Convert 0x1234 to 0x11223344

Question

How do I expand the hexadecimal number 0x1234 to 0x11223344 in a high-performance way?

unsigned int c = 0x1234, b;
b = (c & 0xff) << 4 | c & 0xf |          


        

Answer 1

While others operate on hard-core optimization...

Take this as your best bet:

std::string toAARRGGBB(const std::string &argb)
{
    std::string ret("0x");

    int start = 2; //"0x####";
                   // ^^ skipped

    for (int i = start;i < argb.length(); ++i)
    {
        ret += argb[i];
        ret += argb[i];
    }
    return ret;
}

int main()
{
    std::string argb = toAARRGGBB("0xACED"); //!!!
}

Haha

Answer 2

Assuming that, you want to always convert 0xWXYZ to 0xWWXXYYZZ, I believe that below solution would be little faster than the one you suggested:

unsigned int c = 0x1234;     
unsigned int b = (c & 0xf) | ((c & 0xf0) << 4) |
                 ((c & 0xf00) << 8) | ((c & 0xf000) << 12);
b |= (b << 4);

Notice that, one &(and) operation is saved from your solution. :-)
Demo.

Answer 3

This works and may be easier to understand, but bit manipulations are so cheap that I wouldn't worry much about efficiency.

#include <stdio.h>
#include <stdlib.h>

void main() {
  unsigned int c = 0x1234, b;

  b = (c & 0xf000) * 0x11000 + (c & 0x0f00) * 0x01100 +
      (c & 0x00f0) * 0x00110 + (c & 0x000f) * 0x00011;

  printf("%x -> %x\n", c, b);
} 

Answer 4

If multiplication is cheap and 64-bit arithmetics is available, you could use this code:

uint64_t x = 0x1234;
x *= 0x0001000100010001ull;
x &= 0xF0000F0000F0000Full;
x *= 0x0000001001001001ull;
x &= 0xF0F0F0F000000000ull;
x = (x >> 36) * 0x11;
std::cout << std::hex << x << '\n';

In fact, it uses the same idea as the original attempt by AShelly.

Answer 5

I think that the lookup table approach suggested by Dimitri is a good choice, but I suggest to go one step further and generate the table in compile time; doing the work at compile time will obviously lessen the execution time.

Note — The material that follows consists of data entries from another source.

/-- R358, R368: the effect of MAP. -/
def runMap (_b : Queue) (c : List Byte) (s : State) : CmdRun :=
  let leaf : Dword := BitVec.ofNat 64 (cmdArg c 16 8)
  let level := cmdArg c 24 1
  if !pteRep leaf && s.namesReserved (if pteRights leaf then level else 3) (pteBase leaf) then .stop (.fail stPerm 0 s)
  else s.withSlot c level false (fun addr e level => s.putEntry c addr e leaf level false)

/-- R358: MAP. -/
def execMap (queue : Nat) (s : State) : Host.Outcome State Fault Refusal :=
  command queue (isOpc 0x04) true
    (fun c => [(24, decide (cmdArg c 24 1 ≠ 2 ∧ cmdArg c 24 1 ≠ 3)), argZ c 25 96]) runMap s

/-- R358: the effect of UNMAP: V is cleared, then the page is shot down. -/
def runUnmap (_b : Queue) (c : List Byte) (s : State) : CmdRun :=
  s.withSlot c (cmdArg c 24 1) false (fun addr e level => s.putEntry c addr e (e &&& ~~~(1#64)) level true)

/-- R358: UNMAP. -/
def execUnmap (queue : Nat) (s : State) : Host.Outcome State Fault Refusal :=
  command queue (isOpc 0x05) true
    (fun c => [argZ c 16 24, (24, decide (cmdArg c 24 1 ≠ 2 ∧ cmdArg c 24 1 ≠ 3)), argZ c 25 96]) runUnmap s

/-- R359: a migration starts: its page is held and shot down on every die. -/
def State.startMove (s : State) (q : Nat) (c : List Byte) (f : Leaf) : State :=
  let t := { s with host := { s.host with moves := s.host.moves ++ [{ queue := q, cmd := c, leaf := f : Migration }] } }
  t.shootPage (cmdAsid c) f.level (cmdArg c 0 8 % 2 ^ 57)

/-- R359, R368: the start of MIGRATE: a REP leaf, and a NEWPA that is not the address of such a page, are bad fields; a malformed leaf, such as
one that names the reserved region, ends the walk as a missing one does; while four migrations run, or a die has accesses with an old
translation to complete (R115), it waits. -/
def runMigrate (q : Nat) (_b : Queue) (c : List Byte) (s : State) : CmdRun :=
  let dst := cmdArg c 16 8
  if 4 ≤ s.host.moves.length then .stop .wait
  else s.withSlot c 3 true (fun addr e level =>
    if !pteV e then .stop (.fail stNotable level s)
    else if pteRep e then .stop (.fail stBadcmd 32 s)
    else if pteBad s level e then .stop (.fail stNotable level s)
    else if dst % 2 ^ pageBits level ≠ 0 ∨ 2 ^ 52 ≤ dst then .stop (.fail stBadcmd 48 s)
    else if s.namesReserved level dst then .stop (.fail stPerm 0 s)
    else if !s.shootReady (s.pageShoot (cmdAsid c) level (cmdArg c 0 8 % 2 ^ 57)) then .stop .wait
    else .later (s.startMove q c { level := level, addr := addr, entry := e, rep := none, root := BitVec.ofNat 64 (rootPa c) }))
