-- ==== Sys2Proof/Machine/Dispatch.lean ====
section
/-! DEFINITION. The meaning of every instruction and step, one arm each. -/

namespace Sys2Proof.Machine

First, we create a compile-time value, using any of the suggested methods:

constexpr unsigned int transform1(unsigned int x)
{
  return ((x << 8) | x);
}

constexpr unsigned int transform2(unsigned int x)
{
  return (((x & 0x00f000f0) << 4) | (x & 0x000f000f));
}

constexpr unsigned int transform3(unsigned int x)
{
  return ((x << 4) | x);
}

constexpr unsigned int transform(unsigned int x)
{
  return transform3(transform2(transform1(x)));
}

// Dimitri version, using constexprs
template <unsigned int argb> struct aarrggbb_dimitri
{
  static const unsigned int value = transform(argb);
};

// Adam Liss version
template <unsigned int argb> struct aarrggbb_adamLiss
{
  static const unsigned int value =
    (argb & 0xf000) * 0x11000 +
    (argb & 0x0f00) * 0x01100 +
    (argb & 0x00f0) * 0x00110 +
    (argb & 0x000f) * 0x00011;
};

And then, we create the compile-time lookup table with whatever method we have available, I'll wish to use the C++14 integer sequence but I don't know which compiler will the OP be using. So another possible approach would be to use a pretty ugly macro:

#define EXPAND16(x) aarrggbb<x + 0>::value, \
aarrggbb<x + 1>::value, \
aarrggbb<x + 2>::value, \
aarrggbb<x + 3>::value, \
aarrggbb<x + 4>::value, \
aarrggbb<x + 5>::value, \
aarrggbb<x + 6>::value, \
... and so on

#define EXPAND EXPAND16(0), \
EXPAND16(0x10), \
EXPAND16(0x20), \
EXPAND16(0x30), \
EXPAND16(0x40), \
... and so on

... and so on

See demo here.

PS: The Adam Liss approach could be used without C++11.

Answer 6

If you are going to do this for OpenGL, I suggest you to use a glTexImageXD function with type parameter set to GL_UNSIGNED_SHORT_4_4_4_4. Your OpenGL driver should do the rest. And about the transparency inversion you can always manipulate blending via the glBlendFunc and glBlendEquation functions.